Former Honduran First Lady Sentenced to 58 Years for Corruption

From El Nuevo Diario

Former Honduran first lady Rosa Elena Bonilla was sentenced on Wednesday, September 4, to 58 years in jail. Archived photo: El Nuevo Diario.

HAVANA TIMES – Rosa Elena Bonilla, a former first lady from Honduras, was sentenced this past Wednesday, Sept. 4, to 58 years in prison. An anti-corruption tribunal found her guilty of fraud and appropriation of public funds during the 2010-14 presidential term of her husband, Porfirio Lobo.

Carlos Silva, spokesperson for the Honduran Supreme Court, informed the press of the tribunal’s sentence.
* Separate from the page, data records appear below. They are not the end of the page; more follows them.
-- ==== Sys2Proof/Certificates/Slice0/Obligations.lean ====
section
/-! DEFINITION. The statements for the provers, family by family. -/

open Sys2Proof Sys2Proof.Machine

/-! ## The machine -/

/-- One step runs the command at the front of the queue on the queue's rest. -/
def Obligations.StepRunsTheFrontCommand : Prop :=
  ∀ (s : State) (c : Instr) (rest : List Instr), s.pending = c :: rest → step s = exec c { s with pending := rest }

/-- Every command of the table answers a next state, and none touches the queue; on an empty queue the block idles (the
model's choice, log entry 1). -/
def Obligations.EveryCommandAnswersAndKeepsTheQueue : Prop :=
  (∀ (c : Instr) (s : State), ∃ t, exec c s = .next t ∧ t.pending = s.pending) ∧
    ∀ s : State, s.pending = [] → step s = .next s

/-- R1: while RESETn is asserted the outputs rest; at its release every piece of state takes its reset value, with the two
views at the levels of their lines (R127, R137) and ESTOP noted when its line is low. That the assertion keeps the
state, and that every command but RESETN_RELEASE then changes nothing, timers and expiries too, is the model's choice
(log entry 5): R1 speaks of characters, lines and frames. -/
def Obligations.ResetAssertionAndRelease : Prop :=
  (∀ s : State, exec .resetnAssert s = .next { s with inReset := true }) ∧
  (∀ s : State, s.inReset = true →
    s.mainsLine = false ∧ s.warnLine = .low ∧ (∀ q, s.txLine q = []) ∧
    ∀ c : Instr, (∀ e v, c ≠ .resetnRelease e v) → exec c s = .next s) ∧
  (∀ (s : State) (v : Level), s.inReset = true →
    exec (.resetnRelease .high v) s =
      .next { State.reset with pending := s.pending, cue := { State.reset.cue with level := v } }) ∧
  (∀ (s : State) (v : Level), s.inReset = true →
    exec (.resetnRelease .low v) s =
      .next { State.reset with
        pending := s.pending
        cue := { State.reset.cue with level := v }
        stopUnit := { State.reset.stopUnit with estop := true }
        notices := ⟨{ State.reset.notices.a with records := [⟨.estop, .none, 1⟩] },
          { State.reset.notices.b with records := [⟨.estop, .none, 1⟩] },
          { State.reset.notices.c with records := [⟨.estop, .none, 1⟩] }⟩ })

/-- The values the rules state for reset, table by table. The levels of the two lines are the model's choice (log entry
4). The state after reset meets every law of the device. -/
def Obligations.ResetLeavesTheStatedValues : Prop :=
  ((∀ p, let r := State.reset.point p
     r.identity = none ∧ r.softMin = -1000 ∧ r.softMax = 66535 ∧ r.trim = 0 ∧ r.boundSlot = none ∧ r.lastSlot = none ∧
     r.raw = none ∧ r.group = none ∧ r.stopLead = 15 ∧ r.lastRun = none ∧
     r.load.cal = none ∧ r.load.calFault = false ∧ r.load.window = [] ∧ r.load.discardNext = true ∧
     r.load.value = .absent ∧ r.load.high = 0 ∧ r.load.low = 0 ∧ r.load.hyst = 20 ∧ r.load.alarm = .compare ∧
     r.load.overload = ⟨false, false⟩ ∧ r.load.underload = ⟨false, false⟩ ∧ r.load.duty = 0 ∧
     r.load.dutyLimit = 33750 ∧ r.load.dutyHot = false ∧
     (∀ k, r.stop.flags.get k = false ∧ r.stop.modes.get k = .level ∧ r.stop.masks.get k = true) ∧
     r.stop.runaway = false) ∧
   (∀ n, let r := State.reset.slot n
     r.state = .empty ∧ r.identity = none ∧ r.point = none ∧ r.presence = 0 ∧ r.miss = 0 ∧ r.candidate = none ∧
     r.accepted = none ∧ r.lastSeq = none) ∧
   (∀ g, let r := State.reset.group g
     r.members = [] ∧ r.holder = none ∧ r.orphaned = false ∧ r.bands = ⟨10, 4, 60, 15, 20⟩ ∧ r.state = .idle ∧
     r.kind = .target ∧ r.dir = .up ∧ r.origin = .console ∧ r.applied = 0 ∧ r.fault = none ∧ r.stopCause = none) ∧
   (∀ q, let r := State.reset.port q
     r.receiver = .hunting ∧ r.gapTimer = none ∧ r.link = .down ∧ r.linkTimer = none ∧ r.enable = false ∧
     r.enableWindow = none ∧ r.tx = [] ∧ r.errors = 0 ∧ r.overruns = 0) ∧
   (∀ q, (State.reset.notice q).records = [] ∧ (State.reset.notice q).lost = false ∧
     (State.reset.notice q).suppress = 0) ∧
   State.reset.bus.epoch = .e16 ∧ State.reset.bus.mode = .double ∧ State.reset.bus.framePos = 0 ∧
   State.reset.service.active = none ∧ State.reset.service.joinList = [] ∧ State.reset.service.portQueue = [] ∧
   State.reset.stopUnit.mains = .tripped ∧ State.reset.stopUnit.tripCause = .reset ∧
   State.reset.stopUnit.hold = ⟨false, false, false⟩ ∧
   State.reset.cue.list = [] ∧ State.reset.cue.pointer = 0 ∧ State.reset.cue.state = .off ∧
   State.reset.cue.owner = none ∧ State.reset.cue.source = .console ∧ State.reset.cue.mode = .rise ∧
   State.reset.cue.rearm = none ∧ State.reset.cue.firedGroup = none ∧ State.reset.cue.firedIndex = none ∧
   State.reset.cue.stall = none ∧
   State.reset.warn = ⟨true, true, true, true, true, .activeHigh⟩) ∧
  State.reset.PortsSound ∧ State.reset.NoticesSound ∧ State.reset.BindingSound ∧ State.reset.CountersSound ∧
  State.reset.MembershipSound ∧ State.reset.PowerSound ∧ State.reset.DriveSound ∧ State.reset.CueSound ∧
  State.reset.TargetsSound ∧ State.reset.LoadsSound ∧ State.reset.ServiceSound ∧ State.reset.RangesSound

/-! ## Frames and requests -/

/-- Field coding (Table 10-1) of points, groups, ports and words of two, three and four bytes, both ways. The two check
computations give the values of their examples (R176, R178), and a message followed by its own check leaves the
register at 0. The frame at the head of a transmit queue sends SYNC, LEN, TYPE, TAG, payload and the CRC over all but
SYNC (Table 10-2, R176); a downstream field is the three bytes of Table 10-7 with its check (R178). -/
def Obligations.FieldsAndChecksAreCoded : Prop :=
  (∀ (s : State) (q : Port), s.inReset = false →
    ((s.port q).tx = [] → s.txLine q = []) ∧
    ∀ f rest, (s.port q).tx = f :: rest →
      let body := BitVec.ofNat 8 f.payload.length :: f.typ :: f.tag :: f.payload
      s.txLine q = 0xA5 :: body ++ bytes2 (crc16 body)) ∧
  (∀ f : DownField,
    let command := match f.command with
      | .stop => 0
      | .up => 1
      | .down => 2
    let mark := match f.mark with
      | .idle => 0
      | .phase0 => 1
      | .phase1 => 2
      | .fourth => 3
    let b : Byte := BitVec.ofNat 8 (command + (if f.epochMark then 4 else 0) + 8 * mark)
    f.bytes = [b, f.octet, slotCheck [b, f.octet]]) ∧
  ((∀ b p, pointOf b = some p ↔ b = pointByte p) ∧ (∀ b g, groupOf b = some g ↔ b = groupByte g) ∧
   (∀ b q, portOf b = some q ↔ b = portByte q) ∧
   (∀ p : PointId, (pointByte p).toNat = p.val + 1) ∧ (∀ g : GroupId, (groupByte g).toNat = g.val + 1) ∧
   (∀ a b, bytes2 (word2 a b) = [a, b]) ∧ (∀ a b c, bytes3 (word3 a b c) = [a, b, c]) ∧
   (∀ a b c d, bytes4 (word4 a b c d) = [a, b, c, d])) ∧
  crc16 [0x31, 0x32, 0x33, 0x34, 0x35, 0x36, 0x37, 0x38, 0x39] = 0x29B1 ∧
  slotCheck [0x31, 0x32, 0x33, 0x34, 0x35, 0x36, 0x37, 0x38, 0x39] = 0xF4 ∧
  (∀ m : List Byte, crc16 (m ++ bytes2 (crc16 m)) = 0) ∧ ∀ m : List Byte, slotCheck (m ++ [slotCheck m]) = 0
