theorem State.CountersSound.edit {s t : State} (hbinding : s.BindingSound) (h : s.CountersSound) (hedit : s.Edit t) :
    t.CountersSound := by
  cases hedit with
  | release pending line estop => exact .released pending line estop
  | bus b hb =>
    rw [State.countersSound_iff] at *
    exact ⟨h.1, hb h.2⟩
  | slots v hv =>
    rw [State.countersSound_iff] at *
    exact ⟨fun n => (hv n).counted (h.1 n), h.2⟩
  | joins n =>
    exact (h.setSlot (r := { s.slot n with state := .joining, presence := _, miss := _ }) fun _ =>
      ⟨nofun, fun _ => ⟨rfl, Nat.zero_le 7⟩⟩).of_tables rfl rfl
  | vanishes n a => exact (h.setSlot fun _ => SlotRec.Counted.emptied (s.slot n)).of_tables rfl rfl
  | unlinks p n r hlinked hr =>
    have hpoint := hlinked.elim id (hbinding.oneToOne n p).mpr
    have hbound : (s.slot n).state = .bound := (hbinding.slotPoint n).mpr (hpoint ▸ nofun)
    refine State.CountersSound.of_tables (s := s.setSlot n r) (h.setSlot fun hn => ?_) rfl rfl
    rcases hr with rfl | rfl
    · exact .emptied _
    · exact hn.of_present (r' := (s.slot n).madeForeign) (hbound.trans_ne nofun) nofun rfl rfl
  | relinks p n x hforeign =>
    exact (h.setSlot fun hn => hn.of_present (r' := (s.slot n).boundTo p) (hforeign.trans_ne nofun) nofun rfl rfl).of_tables
      rfl rfl
  | identFails j => exact (h.setSlot fun _ => SlotRec.Counted.emptied (s.slot j.slot)).of_tables rfl rfl
  | identForeign j x _ _ hjoining =>
    exact (h.setSlot fun hn => hn.of_present (r' := { s.slot j.slot with identity := some x }.madeForeign)
      (hjoining.trans_ne nofun) (by simp [SlotRec.madeForeign]) rfl rfl).of_tables rfl rfl
  | identLinks j x p _ _ hjoining =>
    refine State.CountersSound.of_tables (s := s.setSlot j.slot ({ s.slot j.slot with identity := some x }.boundTo p))
      (h.setSlot fun hn => hn.of_present (hjoining.trans_ne nofun) (by simp [SlotRec.boundTo]) rfl rfl) ?_ rfl
    simp [State.linked]
  | _ => exact h.of_tables rfl rfl

end Sys2Proof.Machine
end

section
/-!
Every edit keeps the laws of the join list and the port service queue (O59).
-/
namespace Sys2Proof.Machine

/-- An entry of the join list names a slot that is JOINING or BOUND. -/
theorem State.ServiceSound.joinState {s : State} (h : s.ServiceSound) {e : JoinEntry} (he : e ∈ s.service.joinList) :
    (s.slot e.slot).state = .joining ∨ (s.slot e.slot).state = .bound := by
  cases hk : e.kind with
  | full => exact .inl (h.fullJoining e he hk)
  | calibration => exact .inr (h.calibrationBound e he hk)

/-- The law after entries have left both lists, with no IDENT newly active and the slots' states as they were. -/
theorem State.ServiceSound.of_sublists {s t : State} (h : s.ServiceSound)
    (hstate : ∀ n, (t.slot n).state = (s.slot n).state) (hjoin : t.service.joinList.Sublist s.service.joinList)
    (hqueue : t.service.portQueue.Sublist s.service.portQueue)
    (hactive : ∀ j, t.service.active = some j → j.kind = .ident →
      ∃ j0, s.service.active = some j0 ∧ j0.kind = .ident ∧ j0.slot = j.slot) : t.ServiceSound where
  joinOnce := h.joinOnce.sublist (hjoin.map _)
  fullJoining e he hk := by rw [hstate]; exact h.fullJoining e (hjoin.subset he) hk
  calibrationBound e he hk := by rw [hstate]; exact h.calibrationBound e (hjoin.subset he) hk
  identJoining j hj hk := by
    obtain ⟨j0, hj0, hk0, hslot⟩ := hactive j hj hk
    obtain ⟨hjoining, hnone⟩ := h.identJoining j0 hj0 hk0
    rw [hstate, ← hslot]
    exact ⟨hjoining, fun e he => hnone e (hjoin.subset he)⟩
  portQueue := hqueue.length_le.trans h.portQueue
  perPort q := (hqueue.filter _).length_le.trans (h.perPort q)
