-- ==== Sys2Proof/Syntax.lean ====
section
/-! DEFINITION. The instructions of the three streams and the machine's indivisible steps, one constructor for
each row of the opcode table (spec/02 R37, R39, R44, spec/95). -/

namespace Sys2Proof
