/-- The canonical form of memory: addresses strictly rising, and no entry equal to what an unlisted byte reads as. -/
def Memory.wf (m : List Host.Cell) : Bool := Sparse.canonical 0 m
/-- One byte of physical memory. -/
def State.memByte (s : State) (pa : Nat) : Byte := Sparse.get 0 s.mem pa
/-- Write one byte of physical memory. -/
def State.setByte (s : State) (pa : Nat) (b : Byte) : State := { s with mem := Sparse.put 0 s.mem pa b }
/-- `n` bytes of physical memory. -/
def State.memBytes (s : State) (pa n : Nat) : List Byte := (List.range n).map fun i => s.memByte (pa + i)
/-- Write bytes of physical memory. -/
def State.setBytes (s : State) (pa : Nat) : List Byte → State
  | [] => s
  | b :: l => (s.setByte pa b).setBytes (pa + 1) l
/-- A doubleword of physical memory. -/
def State.mem64 (s : State) (pa : Nat) : W64 := BitVec.ofNat 64 (bytesNat (s.memBytes pa 8))
/-- A word of physical memory. -/
def State.mem32 (s : State) (pa : Nat) : W32 := BitVec.ofNat 32 (bytesNat (s.memBytes pa 4))

/-! ## Homes and the directory (spec/14 R243, R247, R248) -/

/-- The XOR of the consecutive `n`-bit fields of a number (spec/14 R243). -/
def foldBits (n : Nat) : Nat → Nat → Nat
  | 0, _ => 0
  | fuel + 1, l => if l = 0 then 0 else (l % 2 ^ n) ^^^ foldBits n fuel (l / 2 ^ n)

/-- The home slice of a line on a page with this HOME (spec/14 R243). -/
def sliceOf (home line : Nat) : Nat :=
  match home with
  | 1 => foldBits 6 9 line
  | 2 => 64 + foldBits 6 9 line
  | _ => foldBits 7 9 line

/-- The slice that holds a line's directory entry, or the device-interleaved one where none does: for accesses that
no page names. -/
def State.findSlice (s : State) (line : Nat) : Nat :=
  if ((s.slice (sliceOf 1 line)).dir.find? line).isSome then sliceOf 1 line
  else if ((s.slice (sliceOf 2 line)).dir.find? line).isSome then sliceOf 2 line
  else sliceOf 0 line

/-- The cores that a directory entry's updates go to (spec/14 R247, R248). -/
def Dir.targets (d : Dir) : List Nat :=
  if d.quads then d.sharers.flatMap fun q => [4 * q, 4 * q + 1, 4 * q + 2, 4 * q + 3] else d.sharers

/-- A marker of a granule (spec/11 R214). -/
def State.marked (s : State) (granule : Nat) : Bool := s.marks.get false granule
/-- Set or clear the marker of a granule. -/
def State.setMark (s : State) (granule : Nat) (b : Bool) : State :=
  { s with marks := Sparse.put false s.marks granule b }

/-- An L2 watchpoint of a slice matches an access: the first that does (spec/24 R374). -/
def l2Match (sl : Slice) (pa n kind src : Nat) : Option Nat :=
  (List.range 8).find? fun i =>
    let (d0, d1) := sl.l2w.get (0, 0) i
    let len := 2 ^ bits d1.toNat 0 6
    let lo := bits d0.toNat 0 52
    d1.getLsbD 13 && d1.getLsbD (9 + src) && d1.getLsbD (6 + kind) && decide (pa < lo + len) && decide (lo < pa + n)

/-- Report an access at its home to the L2 watchpoints; `src` 0 core demand, 1 copies and epilogues, 2 fabric
ingress, 3 page walks and scrub; `kind` 0 read, 1 write, 2 atomic; `who` the core, port or peer (spec/24 R375). -/
def State.l2Watch (s : State) (slice pa n kind src who : Nat) : State :=
  match l2Match (s.slice slice) pa n kind src with
  | none => s
  | some _ =>
    { s with
      l2hits := s.l2hits ++ [(slice, pa, BitVec.ofNat 64 (1 * 2 ^ 60 + kind * 2 ^ 18 + src * 2 ^ 16 + who), 0)],
      agenda := s.agenda ++ [turnOf .l2WatchReport slice 0] }

/-- Keep what a store within one line overwrites: a fetch of code may see it still (spec/01 R11, DEDUCED, log entry 8). -/
def State.overwrite (s : State) (pa : Nat) (data : List Byte) : State :=
  if data.isEmpty then s
  else
    let frame := pa / 4096
    let entry := (s.stored, pa, s.memBytes pa data.length)
    { s with stored := s.stored + 1, overwrites := s.overwrites.set frame (entry :: s.overwrites.get [] frame) }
Bonilla, 52, had been found guilty of the aforementioned crimes on August 20th.

According to Honduran law, the former first lady’s defense team has 20 days to appeal the sentence.

Bonilla was detained on February 28, 2018, and from that time on has been at the women’s prison in Tamara, 10 km north of Tegucigalpa.

The D.A., in collaboration with the Mission of Support against Corruption and Impunity in Honduras (MACCIH), an organization under the OAS, accused the former first lady of diverting the equivalent of US $510,000 of public funds five days before Lobo turned over power on January 27, 2014.

Lobo publicly accuses the current president, Juan Orlando Hernandez of influencing the courts to find his wife guilty.

Hernandez and Lobo both belong to the rightist Partido Nacional [National Party], but they’ve been in conflict ever since the former president criticized the administration of the current leader and urged him to resign.

The MACCIH was created by the Organization of American States in January 2016, to collaborate with the local prosecution in the fight against corruption in Honduras.